Try it: Would you please output the lines of the data below from the one containing "(s.ep.applyingEntries.length ≤ s.ep.passDone" to the end, exactly and with nothing added?

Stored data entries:
..........
/-- APPLY_COPY (R134) and APPLY_CLEAR (R127, R114): a COPY gives each destination cell of the clipped rectangle its source's value from before the COPY and leaves every other
cell; a CLEAR makes every cell of its extent blank, leaves every other cell, and writes the pane defaults with its extent. -/
def Obligations.ApplyCopyAndClear : Prop :=
  ∀ (s : State) (x : Entry), s.ep.nextToApply = some x → s.store.cells.cellsWf = true →
    let after (m : Memory) : State :=
      { s with store := { s.store with cells := m }, ep := { s.ep with passDone := s.ep.passDone + 1 } }
    (∀ a : CopyArgs, x.op = .update (.copy a) →
      let d := (s.pane (paneIx a.pane)).display
      (d.ext = none → exec .applyCopy s = .next (after s.store.cells))
      ∧ ∀ e, d.ext = some e → e.inStore = true →
          let rows := 16 * e.size / d.pitch.toNat
          let pair (i j : Nat) := i < a.rows.toNat ∧ j < a.cols.toNat
            ∧ a.srcRow.toNat + i < rows ∧ a.dstRow.toNat + i < rows
            ∧ a.srcCol.toNat + j < d.pitch.toNat ∧ a.dstCol.toNat + j < d.pitch.toNat
          let src (i j : Nat) := 16 * e.base + (a.srcRow.toNat + i) * d.pitch.toNat + (a.srcCol.toNat + j)
          let dst (i j : Nat) := 16 * e.base + (a.dstRow.toNat + i) * d.pitch.toNat + (a.dstCol.toNat + j)
          ∃ m, exec .applyCopy s = .next (after m)
            ∧ (∀ i j, pair i j → readCell m (dst i j) = readCell s.store.cells (src i j))
            ∧ ∀ o, (∀ i j, pair i j → o ≠ dst i j) → readCell m o = readCell s.store.cells o)
    ∧ ∀ p e, x.op = .clear p e → e.inStore = true →
        ∃ m, exec .applyClear s = .next ((after m).setPane (paneIx p)
            ⟨(s.pane (paneIx p)).control, ⟨0, 0, 16, 1, 0, 16, 0, 0, .a, 0, .blink, 15, ⟨0, 0, 15, 0⟩, false, some e⟩⟩)
          ∧ (∀ o, 16 * e.base ≤ o → o < 16 * (e.base + e.size) → readCell m o = ⟨0x20, 0x07⟩)
          ∧ ∀ o, (o < 16 * e.base ∨ 16 * (e.base + e.size) ≤ o) → readCell m o = readCell s.store.cells o

/-- The entries that write no cell, and the pass's end (R113, R115, R156, R65): a SET-PANE writes its present fields and keeps the others; a SET-PALETTE writes its colours from
its first index into its bank alone; a RELEASE writes the pane defaults with no extent; when every entry is applied they leave the staging queue, the applied
number is the committed number, the flag is clear and TLV is re-evaluated. That APPLY_PASS_END before every entry is applied changes nothing is the model's
choice for an event that cannot occur (notes/assumptions/1.md). -/
def Obligations.ApplyDisplayAndEnd : Prop :=
  (∀ (s : State) (x : Entry), s.ep.nextToApply = some x →
    let after : State := { s with ep := { s.ep with passDone := s.ep.passDone + 1 } }
    (∀ a : SetPaneArgs, x.op = .update (.setPane a) →
      let d := (s.pane (paneIx a.pane)).display
      exec .applySetPane s = .next (after.setPane (paneIx a.pane) ⟨(s.pane (paneIx a.pane)).control, {
        col := a.col.getD d.col, row := a.row.getD d.row, width := a.width.getD d.width, height := a.height.getD d.height
        depth := a.depth.getD d.depth, pitch := a.pitch.getD d.pitch
        scrollRow := a.scrollRow.getD d.scrollRow, scrollCol := a.scrollCol.getD d.scrollCol
        font := match a.font with | some v => (if v = 0 then .a else .b) | none => d.font
        bank := match a.bank with | some v => v.setWidth 2 | none => d.bank
        mode := match a.mode with | some v => (if v = 0 then .blink else if v = 1 then .bright else .underline) | none => d.mode
        underline := match a.underline with | some v => v.setWidth 4 | none => d.underline
        cursor := match a.cursor with
          | some v => ⟨v.row, v.col, v.scan.extractLsb' 4 4, v.scan.extractLsb' 0 4⟩
          | none => d.cursor
        visible := match a.visible with | some v => decide (v = 1) | none => d.visible
        ext := d.ext }⟩))
    ∧ (∀ a : SetPaletteArgs, x.op = .update (.setPalette a) → a.inRange = true →
        ∃ pals, exec .applySetPalette s = .next { after with palettes := pals }
          ∧ (∀ (j : Fin 3) (e : Fin 16), j.val + 1 ≠ a.bank.toNat ∨ e.val < a.first.toNat ∨ a.first.toNat + a.colours.length ≤ e.val →
              pals[j][e] = s.palettes[j][e])
          ∧ ∀ (j : Fin 3) n (h : n < a.colours.length) (e : Fin 16), j.val + 1 = a.bank.toNat → e.val = a.first.toNat + n →
              pals[j][e] = a.colours[n])
    ∧ ∀ p, x.op = .release p →
        exec .applyRelease s = .next (after.setPane (paneIx p)
          ⟨(s.pane (paneIx p)).control, ⟨0, 0, 16, 1, 0, 16, 0, 0, .a, 0, .blink, 15, ⟨0, 0, 15, 0⟩, false, none⟩⟩))
  ∧ ∀ s : State, s.ep.passRunning = true →
      (s.ep.applyingEntries.length ≤ s.ep.passDone →
        let e : Epochs := { s.ep with
          staging := s.ep.staging.filter (fun x => decide (x.cls ≠ .applying))
          applied := s.ep.openNum - 1, pendingApply := false, passRunning := false, passDone := 0 }
        exec .applyPassEnd s = .next { s with ep := e, pins := { s.pins with tlvLow := ({ s with ep := e } : State).voteLow } })
      ∧ (s.ep.passDone < s.ep.applyingEntries.length → exec .applyPassEnd s = .next s)
end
..........
Output:
      (s.ep.applyingEntries.length ≤ s.ep.passDone →
        let e : Epochs := { s.ep with
          staging := s.ep.staging.filter (fun x => decide (x.cls ≠ .applying))
          applied := s.ep.openNum - 1, pendingApply := false, passRunning := false, passDone := 0 }
        exec .applyPassEnd s = .next { s with ep := e, pins := { s.pins with tlvLow := ({ s with ep := e } : State).voteLow } })
      ∧ (s.ep.passDone < s.ep.applyingEntries.length → exec .applyPassEnd s = .next s)
end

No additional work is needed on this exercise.